Pedro Poitevin

1. Rotative Levitator: This is a collection of ten million sonnets, each one of them a palindrome. An homage to cent mille millards de poèmes, by Raymond Queneau, it is the first such collection in the English language. The user can explore the collection interactively: one can generate a random palindromic sonnet in the collection by clicking a button, or else one can cycle through the different versions in the collection by clicking on any one of its lines. In this way, one can navigate the totality of the collection and read whichever sonnet one wishes to pin down: it is an indexed collection. Currently, the interactive applet is housed here, but if it were selected for your space, I would be happy to unpublish it from my (very low traffic) personal website, and I would be happy to share the code of the applet, so that it can be embedded in the space.

Note: The connection to mathematics is not particularly deep here, of course: ten versions of seven pairs of lines generate 10^7 possible sonnets.

2. As my Three Children Tidy Up their Rooms: This is also an interactive app. The reader reads a prose poem that sets up a scene of chaos. Then the reader presses a button to witness an anagrammatic transformation of the prose into a sonnet. This latter sonnet is a self-describing, self-enumerating, truthful, rectangular monospace sonnet I composed as my three children were indeed tidying up their rooms. (The prose poem came later, when I had the idea that the anagrammatic transformation of the prosaic chaos into the perfectly rectangular sonnet would be visually apt for capturing the scene, conceptually.) The user can then see the rooms return to chaos, and so on. The interactive applet is currently housed here, and the same remarks apply.

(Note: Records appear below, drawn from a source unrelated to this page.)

theorem meets_StartSequenceAndHostLinks_6 : ∃ (s : State) (d : Nat), (stopped s = false) ∧ (d < 12) ∧ (s.start.pll =
  true) ∧ (s.start.trained.contains d = false) ∧ ((s.rd DEV_STATUS.g6_fail).testBit d = false) ∧ (Map.get
  s.start.tries d = 2) ∧ (s.rd BOOT_STATUS.phase ≠ 0) :=
  ⟨(let s := State.reset.wr BOOT_STATUS.phase 1; { s with start := { s.start with pll := true, tries := [(3, 2)] } }), 3, by decide +kernel⟩

theorem meets_StartSequenceAndHostLinks_7 : ∃ (s : State) (d : Nat), (stopped s = false) ∧ (d < 12) ∧ (s.start.pll =
  true) ∧ (s.start.trained.contains d = false) ∧ ((s.rd DEV_STATUS.g6_fail).testBit d = false) ∧ (Map.get
  s.start.tries d = 2) ∧ (s.rd BOOT_STATUS.phase = 0) :=
  ⟨(let s := State.reset; { s with start := { s.start with pll := true, tries := [(3, 2)] } }), 3, by decide +kernel⟩

theorem meets_StartSequenceAndHostLinks_8 : ∃ (s : State), (stopped s = false) ∧ (s.start.pll = true) ∧
  (s.start.steward = false) ∧ (startDone { s with start := { s.start with steward := true } } = false) :=
  ⟨(let s := { State.reset with mem := [(stewardMemLo, 7), (stewardMemHi, 3)] }; { s with start := { s.start with pll := true } }), by decide +kernel⟩

theorem meets_StartSequenceAndHostLinks_9 : ∃ (s : State) (l : Nat), (stopped s = false) ∧ (s.hif.linksUp.contains l =
  false) ∧ ((strapLinks s).contains l = true) ∧ (Map.get s.hif.perst (l / 4) = false) ∧ (s.start.serdes.contains (l /
  4) = true) ∧ (s.rd (serdesClock (l / 4)) = 1) :=
  ⟨(let s := withRegs State.reset [(DEV_CLK_STAT.pcie1, 0, 1)]; { s with start := { s.start with pll := true, serdes := [0, 1] } }), 4, by decide +kernel⟩

theorem meets_StartSequenceAndHostLinks_10 : ∃ (s : State) (l : Nat), (stopped s = false) ∧ (s.hif.linksUp.contains l
  = true) ∧ (s.hif.reqs = []) :=
  ⟨{ State.reset with hif := { linksUp := [0, 4] } }, 4, by decide +kernel⟩

theorem meets_StartSequenceAndHostLinks_11 : ∃ (s : State), (stopped s = false) ∧ (s.start.pll = false) :=
  ⟨State.reset, by decide +kernel⟩

theorem meets_StartSequenceAndHostLinks_12 : ∃ (s : State) (g : Nat) (_ : Bool), (stopped s = false) ∧ (g < 5) ∧
  (s.start.pll = true) ∧ (s.start.serdes.contains g = false) :=
  ⟨(let s := State.reset; { s with start := { s.start with pll := true, serdes := [0, 1, 2, 3] } }), 4, true, by decide +kernel⟩

theorem meets_StartSequenceAndHostLinks_13 : ∃ (s : State) (d : Nat), (stopped s = false) ∧ (d < 12) ∧ (s.start.pll =
  true) ∧ (s.start.trained.contains d = false) ∧ ((s.rd DEV_STATUS.g6_fail).testBit d = false) :=
  ⟨(let s := State.reset; { s with start := { s.start with pll := true } }), 11, by decide +kernel⟩

theorem meets_StartSequenceAndHostLinks_14 : ∃ (s : State) (d : Nat), (stopped s = false) ∧ (d < 12) ∧ (s.start.pll =
  true) ∧ (s.start.trained.contains d = false) ∧ ((s.rd DEV_STATUS.g6_fail).testBit d = false) ∧ (2 ≤ Map.get
  s.start.tries d) :=
  ⟨(let s := State.reset; { s with start := { s.start with pll := true, tries := [(3, 2)] } }), 3, by decide +kernel⟩

theorem meets_StartSequenceAndHostLinks_15 : ∃ (s : State), (stopped s = false) ∧ (s.start.pll = true) ∧
  (s.start.steward = false) :=
  ⟨(let s := { State.reset with mem := [(stewardMemLo, 7), (stewardMemHi, 3)] }; { s with start := { s.start with pll := true } }), by decide +kernel⟩

theorem meets_StartSequenceAndHostLinks_16 : ∃ (s : State), (stopped s = false) ∧ (s.start.pll = true) ∧ (s.start.sram
  = false) :=
  ⟨(let s := { State.reset with mem := [(sramBase, 7), (stewardMemLo, 3)] }; { s with start := { s.start with pll := true } }), by decide +kernel⟩

theorem meets_StartSequenceAndHostLinks_17 : ∃ (s : State), (stopped s = false) ∧ (s.start.pll = true) ∧ (s.start.g6 =
  false) ∧ (g6Down s = false) ∧ (trainingOver s = true) :=
  ⟨(let s := { State.reset with mem := [(g6Base, 7)] }; { s with start := { s.start with pll := true, trained := List.range 12 } }), by decide +kernel⟩

theorem meets_StartSequenceAndHostLinks_18 : ∃ (s : State) (l : Nat), (stopped s = false) ∧ (s.hif.linksUp.contains l
  = true) :=
  ⟨{ State.reset with hif := { linksUp := [0, 4] } }, 4, by decide +kernel⟩

theorem meets_StageOneAndRecovery_1 : ∃ (s : State) (slots : List (Option SlotImage)) (i : Nat) (x : SlotImage) (y :
  Section), (stopped s = false) ∧ (romRuns s = true) ∧ ((scanBoot s slots).won = some (i, x)) ∧ (i < 4) ∧ (x.find 1 =
  some y) :=
  ⟨romOn State.reset, [none, some bootSlot], 1, bootSlot, ⟨1, 4, 0x3000, stewardMemLo, stewardMemLo, bootSlot.at_ 0x120 48⟩, by decide +kernel, by decide +kernel, boot_won _ (by decide +kernel) (by decide +kernel) (by decide +kernel) (boot_checks _ _ (by decide +kernel) (by decide +kernel) (zero_keys _ _ (by decide +kernel)) (by decide +kernel) (by decide +kernel) rfl rfl (by decide +kernel) (by decide +kernel)), by decide +kernel, by decide +kernel⟩

theorem meets_StageOneAndRecovery_2 : ∃ (s : State) (slots : List (Option SlotImage)), (stopped s = false) ∧ (romRuns
  s = true) ∧ ((scanBoot s slots).won = none) :=
  ⟨romOn State.reset, [none, some ⟨bootImage, 0, true, true⟩], by decide +kernel⟩

theorem meets_StageOneAndRecovery_3 : ∃ (s : State) (slots : List (Option SlotImage)), (stopped s = false) ∧ (romRuns
  s = true) ∧ ((scanBoot s slots).won = none) :=
  ⟨romOn State.reset, [], by decide +kernel⟩

theorem meets_StageOneAndRecovery_4 : ∃ (s : State) (_ : List (Option SlotImage)), (stopped s = false) ∧ (romRuns s =
  false) :=
  ⟨State.reset, [], by decide +kernel⟩

theorem meets_StageOneAndRecovery_5 : ∃ (s : State) (_ : List (Option SlotImage)), (stopped s = false) ∧ (romRuns s =
  false) :=
  ⟨State.reset, [], by decide +kernel⟩

theorem meets_StageOneAndRecovery_6 : ∃ (s : State) (slots : List (Option SlotImage)) (i : Nat) (x : SlotImage),
  (stopped s = false) ∧ (romRuns s = true) ∧ ((scanBoot s slots).won = some (i, x)) :=
  ⟨romOn State.reset, [none, some bootSlot], 1, bootSlot, by decide +kernel, by decide +kernel, boot_won _ (by decide +kernel) (by decide +kernel) (by decide +kernel) (boot_checks _ _ (by decide +kernel) (by decide +kernel) (zero_keys _ _ (by decide +kernel)) (by decide +kernel) (by decide +kernel) rfl rfl (by decide +kernel) (by decide +kernel))⟩

theorem meets_StageOneAndRecovery_7 : ∃ (s : State) (slots : List (Option SlotImage)), (stopped s = false) ∧ (romRuns
  s = true) ∧ ((scanBoot s slots).won = none) :=
  ⟨romOn State.reset, [none, some ⟨bootImage, 0, true, true⟩], by decide +kernel⟩

theorem meets_StageOneAndRecovery_8 : ∃ (s : State) (who : Initiator) (len : Nat) (_ : SlotImage), (stopped s = false)
  ∧ (reaches who (BOOT_RCV_CTL.len.key 0 0 / 8) = true) ∧ (standby s = false) ∧ (mirrors s = false) ∧ (s.rd
  BOOT_STATUS.phase = 4) ∧ (pcieRecovers s = true) ∧ (len ≤ slotBytes) ∧ (fnLive s 0 = false) :=
  ⟨{ rcvOn with hif := {} }, .host 0, 16, bootSlot, by decide +kernel⟩

theorem meets_StageOneAndRecovery_9 : ∃ (s : State) (who : Initiator) (len : Nat) (img : SlotImage), (stopped s =
  false) ∧ (reaches who (BOOT_RCV_CTL.len.key 0 0 / 8) = true) ∧ (standby s = false) ∧ (mirrors s = false) ∧ (s.rd
  BOOT_STATUS.phase = 4) ∧ (pcieRecovers s = true) ∧ (len ≤ slotBytes) ∧
  (({ img with bytes := fitBytes len img.bytes } : SlotImage).headerOk = false) ∧ (fnLive s 0 = true) :=
  ⟨rcvOn, .host 0, 16, bootSlot, by decide +kernel⟩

Note: Mathematics are a bit more integral to this poem, even if the concepts are not particularly deep.

Note: AI was not used in any of this work. What’s more: AI is incredibly inept at this kind of work.

Bio: Pedro Poitevin is a bilingual poet, translator, and mathematician originally from Guatemala. His work explores the expressive possibilities of poetic constraint across languages and disciplines, and has appeared in Rattle, The Common, Asymptote, River Styx, The Mathematical Intelligencer, and Letras Libres. He is the author of six poetry collections, including Nowhere at Home (Penteract Press, 2023) and Letras griegas (Praxis, 2022), and the recipient of the 2021 Juana Goergen Poetry Prize and the 2025 Premio Internacional de Poesía Rever. He teaches mathematics at Salem State University.